Firstly, a huge congratulations to Isis Arend da Silva who has handed up her PhD thesis this month!! Well done, Isis!!

Congrats to postdoctoral research fellow Malyon Bimler too, for leading cracking and insightful paper freshly published in Ecology Letters: Plant interaction networks reveal the limits of our understanding of diversity maintenance

Also, the new year of 2024 welcomes three new students into our lab group:

Wei Lin – Wei is a PhD student in the final year of his PhD, visiting from Sun Yat-Sen University in Guangzhou, China. Wei’s research investigates role of environmental heterogeneity in biodiversity maintenance. His PhD focuses on species coexistence and biodiversity-ecosystem functioning under rainfall fluctuation scenarios.
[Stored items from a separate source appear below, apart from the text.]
-- ==== Sys2Proof/Machine/Grid.lean ====
section
/-! DEFINITION. The display buffer D (10_state.md R35): 32 rows of 64 one-bit cells, D[y][x]. -/

namespace Sys2Proof.Machine

/-- The grid, row by row from the top, each row from the left (10_state.md R35, assumption log 16). -/
abbrev Grid := Vector (Vector Bool 64) 32

/-- The cell D[y][x]. -/
def Grid.cell (d : Grid) (y : Fin 32) (x : Fin 64) : Bool := d[y.val][x.val]

/-- Invert the cell D[y][x] (44_display.md R172: the XOR of one set sprite bit). -/
def Grid.flip (d : Grid) (y : Fin 32) (x : Fin 64) : Grid :=
  d.set y.val (d[y.val].set x.val (!d[y.val][x.val]))

/-- The all-zero grid (44_display.md R171, 10_state.md R45). -/
def Grid.blank : Grid := Vector.replicate 32 (Vector.replicate 64 false)

end Sys2Proof.Machine
end

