-- ==== Sys2Proof/Tests/Slice0.lean ====
section
/-! SUPPORT. Tests, each on one step of a small state, with results taken from the tables of 95_test_vectors.md (the ids S,
A, B, M, G, T, K, X, L) or worked out from the rule named; and a witness for the hypotheses of each statement. -/

namespace Sys2Proof.Tests

open Sys2Proof Sys2Proof.Machine Sys2Proof.Safety

/-! ### Helpers -/

/-- The reset state with the word `w` at PC. -/
def start (w : Nat) : State := State.reset.withFetchWord 16 w

/-- `s` with some registers set. -/
def withV (s : State) (l : List (Reg × Byte)) : State := l.foldl (fun s p => s.setV p.1 p.2) s

/-- `s` with bytes stored from address `a` up. -/
def withBytes (s : State) (a : Nat) (bs : List Byte) : State := s.setMem (s.mem.writeBytes a bs)

/-- `s` with key `k` down. -/
def withKey (s : State) (k : Reg) : State := { s with keys := s.keys.set k.val true }

/-- The step from `s` gives a next state that passes `p`. -/
def stepsTo (s : State) (p : State → Bool) : Bool :=
  match step s with
  | .next t => p t
  | .fault _ => false
  | .refused _ => false

/-- The step from `s` faults with `f`. -/
def stepFaults (s : State) (f : Fault) : Bool :=
  match step s with
  | .next _ => false
  | .fault g => g == f
  | .refused _ => false

/-! ### Well-formed terms: the one check (30_encoding.md R88) -/

theorem test_sys_0E0_is_ill_formed : (Instr.sys 0x0E0#12).wellFormed = false := by decide
theorem test_sys_0EE_is_ill_formed : (Instr.sys 0x0EE#12).wellFormed = false := by decide
theorem test_sys_0E1_is_well_formed : (Instr.sys 0x0E1#12).wellFormed = true := by decide

/-! ### Decoding: words written out bit by bit from 30_encoding.md R82 and R85 -/

/-- Family 0: 0000 0000 1110 0000, 0000 0000 1110 1110, 0000 nnnn nnnn nnnn. -/
theorem test_decode_family_0 :
    decode 0b0000000011100000#16 = .ok .cls ∧ decode 0b0000000011101110#16 = .ok .ret ∧
    decode 0b0000000100100011#16 = .ok (.sys 0x123#12) := by decide

/-- Jumps and call: 0001 nnn, 0010 nnn, 1011 nnn. -/
theorem test_decode_jumps :
    decode 0b0001001000110100#16 = .ok (.jp 0x234#12) ∧ decode 0b0010001100000000#16 = .ok (.call 0x300#12) ∧
    decode 0b1011111111111111#16 = .ok (.jpV0 0xFFF#12) := by decide

/-- Skips on register values: 0011 x nn, 0100 x nn, 0101 x y 0000, 1001 x y 0000. -/
theorem test_decode_skips :
    decode 0b0011000100010000#16 = .ok (.seImm 1 0x10#8) ∧ decode 0b0100000100010001#16 = .ok (.sneImm 1 0x11#8) ∧
    decode 0b0101000100100000#16 = .ok (.seReg 1 2) ∧ decode 0b1001000100100000#16 = .ok (.sneReg 1 2) := by decide

/-- Immediates and the random byte: 0110 x nn, 0111 x nn, 1100 x nn. -/
theorem test_decode_immediates :
    decode 0b0110101000101011#16 = .ok (.ldImm 10 0x2B#8) ∧ decode 0b0111001100000101#16 = .ok (.addImm 3 0x05#8) ∧
    decode 0b1100001100001111#16 = .ok (.rnd 3 0x0F#8) := by decide

/-- Family 8: 1000 x y and the last nibble 0 to 7 and E. -/
theorem test_decode_family_8 :
    decode 0b1000001000010000#16 = .ok (.ldReg 2 1) ∧ decode 0b1000001000010001#16 = .ok (.orReg 2 1) ∧
    decode 0b1000001000010010#16 = .ok (.andReg 2 1) ∧ decode 0b1000001000010011#16 = .ok (.xorReg 2 1) ∧
    decode 0b1000001000010100#16 = .ok (.addReg 2 1) ∧ decode 0b1000001000010101#16 = .ok (.subReg 2 1) ∧
    decode 0b1000001001110110#16 = .ok (.shr 2) ∧ decode 0b1000001000010111#16 = .ok (.subnReg 2 1) ∧
    decode 0b1000001001111110#16 = .ok (.shl 2) := by decide

/-- The index and the draw: 1010 nnn, 1101 x y n. -/
theorem test_decode_index_and_draw :
    decode 0b1010001011110000#16 = .ok (.ldI 0x2F0#12) ∧ decode 0b1101000100100101#16 = .ok (.drw 1 2 5#4) := by decide

/-- Key skips: 1110 x 1001 1110, 1110 x 1010 0001. -/
theorem test_decode_key_skips :
    decode 0b1110001010011110#16 = .ok (.skp 2) ∧ decode 0b1110001010100001#16 = .ok (.sknp 2) := by decide

/-- Family F: 1111 x and the last byte 07, 0A, 15, 18, 1E, 29, 33, 55, 65. -/
theorem test_decode_family_F :
    decode 0b1111001100000111#16 = .ok (.ldVxDt 3) ∧ decode 0b1111010100001010#16 = .ok (.ldVxK 5) ∧
    decode 0b1111001100010101#16 = .ok (.ldDtVx 3) ∧ decode 0b1111001100011000#16 = .ok (.ldStVx 3) ∧
    decode 0b1111001000011110#16 = .ok (.addI 2) ∧ decode 0b1111010000101001#16 = .ok (.ldF 4) ∧
    decode 0b1111010100110011#16 = .ok (.ldB 5) ∧ decode 0b1111001001010101#16 = .ok (.storeRegs 2) ∧
    decode 0b1111001001100101#16 = .ok (.loadRegs 2) := by decide

/-- Unknown words, X7 to X13 and S10. -/
theorem test_decode_unknown :
    [0x5121#16, 0x8008#16, 0x800F#16, 0x9001#16, 0xE09F#16, 0xF000#16, 0xF075#16, 0xFFFF#16].all
      (fun w => decode w == .error (.unknownOpcode w)) = true := by decide

/-- The encoder, on a word with every field in use. -/
theorem test_encode_drw : encode (.drw 1 2 5#4) = 0b1101000100100101#16 := by decide

/-- The table's numbering: 16 bits, the opcode as one number; a shift keeps its Y bits out. -/
theorem test_table_word : decodeTableWord 16 0xD125 = some (.drw 1 2 5#4) ∧ decodeTableWord 16 0x8008 = none := by decide

/-! ### Reset -/

/-- L1: the font's first and last byte, the byte after it, the program region, PC. -/
theorem test_reset :
    State.reset.mem.read 0 = 0xF0#8 ∧ State.reset.mem.read 0x4F = 0x80#8 ∧ State.reset.mem.read 0x50 = 0#8 ∧
    State.reset.mem.read 0x200 = 0#8 ∧ State.reset.pc = 0x200#16 ∧ State.reset.mem.wf = true := by decide

/-! ### Arithmetic, logic, random (95_test_vectors.md 2.1) -/

/-- A2. -/
theorem test_ldImm_vf : stepsTo (start 0x6F77) (fun t => t.getV VF == 0x77#8 && t.pc == 0x202#16) = true := by
  decide
/-- A4. -/
theorem test_addImm_no_flag :
    stepsTo (withV (start 0x7301) [(3, 0xFF#8), (VF, 0x55#8)]) (fun t => t.getV 3 == 0#8 && t.getV VF == 0x55#8) = true := by
  decide
/-- A5. -/
theorem test_ldReg : stepsTo (withV (start 0x8210) [(1, 7#8)]) (fun t => t.getV 2 == 7#8 && t.getV 1 == 7#8) = true := by
  decide
/-- A6. -/
theorem test_orReg :
    stepsTo (withV (start 0x8011) [(0, 0xF0#8), (1, 0x0F#8), (VF, 9#8)])
      (fun t => t.getV 0 == 0xFF#8 && t.getV VF == 9#8) = true := by decide
/-- A7. -/
theorem test_andReg :
    stepsTo (withV (start 0x8012) [(0, 0xF0#8), (1, 0x3C#8), (VF, 9#8)])
      (fun t => t.getV 0 == 0x30#8 && t.getV VF == 9#8) = true := by decide
/-- A8. -/
theorem test_xorReg :
    stepsTo (withV (start 0x8013) [(0, 0xF0#8), (1, 0x3C#8), (VF, 9#8)])
      (fun t => t.getV 0 == 0xCC#8 && t.getV VF == 9#8) = true := by decide
/-- S3. -/
theorem test_addReg_carry :
    stepsTo (withV (start 0x8014) [(0, 0xFF#8), (1, 0x01#8)]) (fun t => t.getV 0 == 0#8 && t.getV VF == 1#8) = true := by
  decide
/-- A13: X = F, the result is lost. -/
theorem test_addReg_into_vf :
    stepsTo (withV (start 0x8F14) [(VF, 0xF0#8), (1, 0x20#8)]) (fun t => t.getV VF == 1#8) = true := by decide
/-- S4. -/
theorem test_subReg_borrow :
    stepsTo (withV (start 0x8015) [(0, 0x01#8), (1, 0x02#8)]) (fun t => t.getV 0 == 0xFF#8 && t.getV VF == 0#8) = true := by
  decide
/-- A15: equal operands give no borrow. -/
theorem test_subReg_equal :
    stepsTo (withV (start 0x8015) [(0, 5#8), (1, 5#8)]) (fun t => t.getV 0 == 0#8 && t.getV VF == 1#8) = true := by
  decide
/-- A21: Y is ignored. -/
theorem test_shr :
    stepsTo (withV (start 0x8276) [(2, 0x04#8), (7, 0xFF#8)])
      (fun t => t.getV 2 == 2#8 && t.getV VF == 0#8 && t.getV 7 == 0xFF#8) = true := by decide
/-- A25: X = F. -/
theorem test_shr_vf : stepsTo (withV (start 0x8F06) [(VF, 2#8)]) (fun t => t.getV VF == 0#8) = true := by decide
/-- A26. -/
theorem test_subnReg_borrow :
    stepsTo (withV (start 0x8017) [(0, 2#8), (1, 1#8)]) (fun t => t.getV 0 == 0xFF#8 && t.getV VF == 0#8) = true := by
  decide
/-- A27. -/
theorem test_subnReg :
    stepsTo (withV (start 0x8017) [(0, 1#8), (1, 3#8)]) (fun t => t.getV 0 == 2#8 && t.getV VF == 1#8) = true := by
  decide
/-- A29. -/
theorem test_shl :
    stepsTo (withV (start 0x820E) [(2, 0x81#8)]) (fun t => t.getV 2 == 2#8 && t.getV VF == 1#8) = true := by
  decide
/-- A33. -/
theorem test_rnd :
    stepsTo { start 0xC30F with rands := [0xA7#8, 0x01#8] } (fun t => t.getV 3 == 0x07#8 && t.rands == [0x01#8]) = true := by
  decide

/-! ### Control flow (2.2) -/

/-- B3: an odd target. -/
theorem test_jp : stepsTo (start 0x1201) (fun t => t.pc == 0x201#16 && t.result == .ok) = true := by decide
/-- B5: the last free entry. -/
theorem test_call_last_entry :
    stepsTo { start 0x2300 with sp := 15 } (fun t => t.stack[15] == 0x202#16 && t.sp == 16 && t.pc == 0x300#16) = true := by
  decide
/-- B6. -/
theorem test_call_overflow : stepFaults { start 0x2300 with sp := 16 } .stackOverflow = true := by decide
/-- B8: the entry is kept. -/
theorem test_ret :
    stepsTo { start 0x00EE with sp := 1, stack := State.reset.stack.set 0 0x2A4#16 }
      (fun t => t.sp == 0 && t.pc == 0x2A4#16 && t.stack[0] == 0x2A4#16) = true := by decide
/-- B9. -/
theorem test_ret_underflow : stepFaults (start 0x00EE) .stackUnderflow = true := by decide
/-- B10. -/
theorem test_seImm_equal : stepsTo (withV (start 0x3110) [(1, 0x10#8)]) (fun t => t.pc == 0x204#16) = true := by decide
/-- B11. -/
theorem test_seImm_differs : stepsTo (withV (start 0x3111) [(1, 0x10#8)]) (fun t => t.pc == 0x202#16) = true := by decide
/-- B12. -/
theorem test_sneImm_equal : stepsTo (withV (start 0x4110) [(1, 0x10#8)]) (fun t => t.pc == 0x202#16) = true := by decide
/-- B13. -/
theorem test_sneImm_differs : stepsTo (withV (start 0x4111) [(1, 0x10#8)]) (fun t => t.pc == 0x204#16) = true := by decide
/-- B14. -/
theorem test_seReg_equal :
    stepsTo (withV (start 0x5120) [(1, 9#8), (2, 9#8)]) (fun t => t.pc == 0x204#16) = true := by decide
/-- B15. -/
theorem test_seReg_differs :
    stepsTo (withV (start 0x5120) [(1, 9#8), (2, 8#8)]) (fun t => t.pc == 0x202#16) = true := by decide
/-- B17. -/
theorem test_sneReg_differs :
    stepsTo (withV (start 0x9120) [(1, 9#8), (2, 8#8)]) (fun t => t.pc == 0x204#16) = true := by decide
/-- B18. -/
theorem test_sneReg_equal :
    stepsTo (withV (start 0x9120) [(1, 9#8), (2, 9#8)]) (fun t => t.pc == 0x202#16) = true := by decide
/-- B20: the sum is not reduced; and the step from there faults. -/
theorem test_jpV0 :
    stepsTo (withV (start 0xBFFF) [(0, 0xFF#8)]) (fun t => t.pc == 0x10FE#16 && stepFaults t (.memoryFault 0x10FE)) = true := by
  decide
/-- X6: SYS reports and changes nothing else. -/
theorem test_sys :
    stepsTo { start 0x00E1 with dt := 5#8 }
      (fun t => t.pc == 0x202#16 && t.result == .unknownOpcode && t.dirty == false && t.dt == 4#8) = true := by
  decide
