-- ==== Sys2Proof/Config.lean ====
section
/-! DEFINITION. What an implementation fixes: the constants the spec gives, the OPEN parameters as a record that
State carries (R33: a model quantifies over all of them), and the free values, opaque constants with no body. -/

namespace Sys2Proof

/-- `BIT_WIDTH` (R5): the duration of one frame unit in PT, the hard-wired register `tp.bit_width` (R11). -/
def Config.bitWidth : Nat := 833

/-- `BREAK_DEFAULT` (R5, R181): the break used when 0 is supplied at creation, in PT. -/
def Config.breakDefault : Nat := 12200

/-- `TIMEOUT_DEFAULT` (R5): the response timeout a host uses when it has no other value, in TT. -/
def Config.timeoutDefault : Nat := 1000

/-- `RSP_CAP_MIN` (R5): the advisory minimum response capacity; the block does not enforce it. -/
def Config.rspCapMin : Nat := 85

/-- The parameters the spec leaves OPEN (R5; the closing paragraph of 92_eei_decisions.md), with two points of the
host verbs that it leaves open (N19, N20).  `N_REQ` is the number of requester ports that State holds. -/
structure Params where
  /-- `MARK_DEFAULT` (R5, D4): the post-break marking used when 0 is supplied, in PT. -/
  markDefault : Nat
  /-- `CMD_MAX` (R5, D12): the largest accepted command length. -/
  cmdMax : Nat
  /-- `SRQ_CAP` (R5, D16): the capacity of the service-request buffer. -/
  srqCap : Nat
  /-- `HV_SET` (R5, D13): the second characters that select the high-volume variant. -/
  hvSet : List Byte
  /-- `C_WAITS` (R5, R171, D14): whether a concurrent measurement takes the deferred wait. -/
  cWaits : Bool
  /-- N19: whether the measurement verbs write index 0 as a digit. -/
  idxZeroDigit : Bool
  /-- N20: whether the payload that the read verbs return holds the address byte. -/
  payloadWithAddr : Bool
  deriving DecidableEq, Repr, Inhabited

/-- The constraints the spec puts on the parameters (R5). -/
abbrev Params.Legal (p : Params) : Prop :=
  8300 ≤ p.markDefault ∧ p.markDefault ≤ 9000 ∧ 2 ≤ p.cmdMax ∧ 3 ≤ p.srqCap

/-- The instantiation under which the spec's vectors were computed (the last lines of 92_eei_decisions.md). -/
def Params.vectors : Params :=
  { markDefault := 8400, cmdMax := 16, srqCap := 8, hvSet := [0x48#8], cWaits := false,
    idxZeroDigit := true, payloadWithAddr := false }

/-! Free values.  Each is applied to a plain counter of State, or to the bytes it depends on; nothing says what
it is, so a claim that holds does so for every value. -/

/-- The mode `dir_mode` holds after a direction request that failed (R12, R186, U4). -/
opaque Config.freeDir : Nat → Dir

/-- `tx_idx` once ENCODE is over (R14: it does not survive the call). -/
opaque Config.freeTxIdx : Nat → Nat

/-- `tx_unit` once ENCODE or FRAME is over (R14). -/
opaque Config.freeTxUnit : Nat → Fin 10

/-- `tx_par` once ENCODE is over (R14). -/
opaque Config.freeTxPar : Nat → Bool

/-- `rx_pulse_idx` once DECODE is over (R18: live only inside one call). -/
opaque Config.freeRxPulseIdx : Nat → Nat

/-- `rx_units_left` once DECODE is over (R18). -/
opaque Config.freeRxUnitsLeft : Nat → Fin 10

/-- `rx_level` once DECODE is over (R18). -/
opaque Config.freeRxLevel : Nat → Level

/-- The block's registers and buffers that are unspecified while no Bus exists (R11, R34): all but `bus_valid`, the free
lock, `Q_IDLE` and `dir_mode`, which DESTROY leaves as it stands (R182). -/
structure Leftover where
  lineId : Nat
  breakDur : Nat
  markDur : Nat
  lockOwner : Nat
  txIdx : Nat
  txUnit : Fin 10
  txPar : Bool
  decState : DecState
  acc : BitVec 7
  rxPar : Bool
  rxPulseIdx : Nat
  rxUnitsLeft : Fin 10
  rxLevel : Level
  reqId : Nat
  cmdLen : Nat
  requireCrc : Bool
  timeout : Nat
  rspCap : Nat
  status : Status
  rspLen : Nat
  srqLen : Nat
  tRem : Nat
  seconds : Nat
  crc : Word16
  cmd : List Byte
  rsp : List Byte
  srq : List Byte
  txq : List Pulse
  rxq : List Pulse
  deriving DecidableEq, Repr, Inhabited

/-- What those registers and buffers hold after a DESTROY: "nothing survives a DESTROY" (R253). -/
opaque Config.freeLeftover : Nat → Leftover

/-- The byte a read finds at an index where a buffer holds no valid one (R31 lets no operation read it) or has no element
(R40), by the draw and the index. -/
opaque Config.freeByte : Nat → Nat → Byte

/-- The character a second phase's line is compared with where `CMD` holds no first one (R160). -/
opaque Config.freeFirst : Nat → Byte

/-- The pulse DECODE finds at an index past the pulses of `RXQ` (R105 gives `P[0..n-1]`), by the draw and the index. -/
opaque Config.freePulse : Nat → Nat → Pulse

/-- Whether the environment acknowledges a direction request the script does not answer (R191). -/
opaque Config.freeSetDirOk : Nat → Bool

/-- Whether the environment acknowledges an emission the script does not answer (R189). -/
opaque Config.freeEmitOk : Nat → Bool

/-- What the environment answers to a capture the script does not answer (R190, U12). -/
opaque Config.freeCapture : Nat → Capture

/-- Which of the waiting requesters is granted the free lock (R184, U3), as an index into the waiters. -/
opaque Config.freeGrant : Nat → Nat

/-- Whether the host's allocation of a session succeeds (R202, R228). -/
opaque Config.freeAllocOk : Nat → Bool

/-- The value count a verb returns for a count field that is no decimal number (R208 states none). -/
opaque Config.freeCount : List Byte → Nat

/-- The ready-seconds a concurrent measurement returns for a field that is not three digits (R209 states none). -/
opaque Config.freeSeconds : List Byte → Nat

end Sys2Proof
end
Marina Alfano – Marina is starting her Masters looking at how plant identity and diversity impact on the structure of horizontal networks. Marina will be studying this in a field experiment that manipulates the density and diversity of native wildflowers in York gum woodlands of Western Australia. This research will help contribute towards developing useful metrics for horizontal networks which are currently lacking.

Ben Stone – Ben is an honours student who is working on understanding how arthropod diversity is affected by restoration in threatened Grey Box Grassy Woodland ecological communities in northern Victoria. This research will particularly focus on how native pollinator diversity and abundance varies with land use.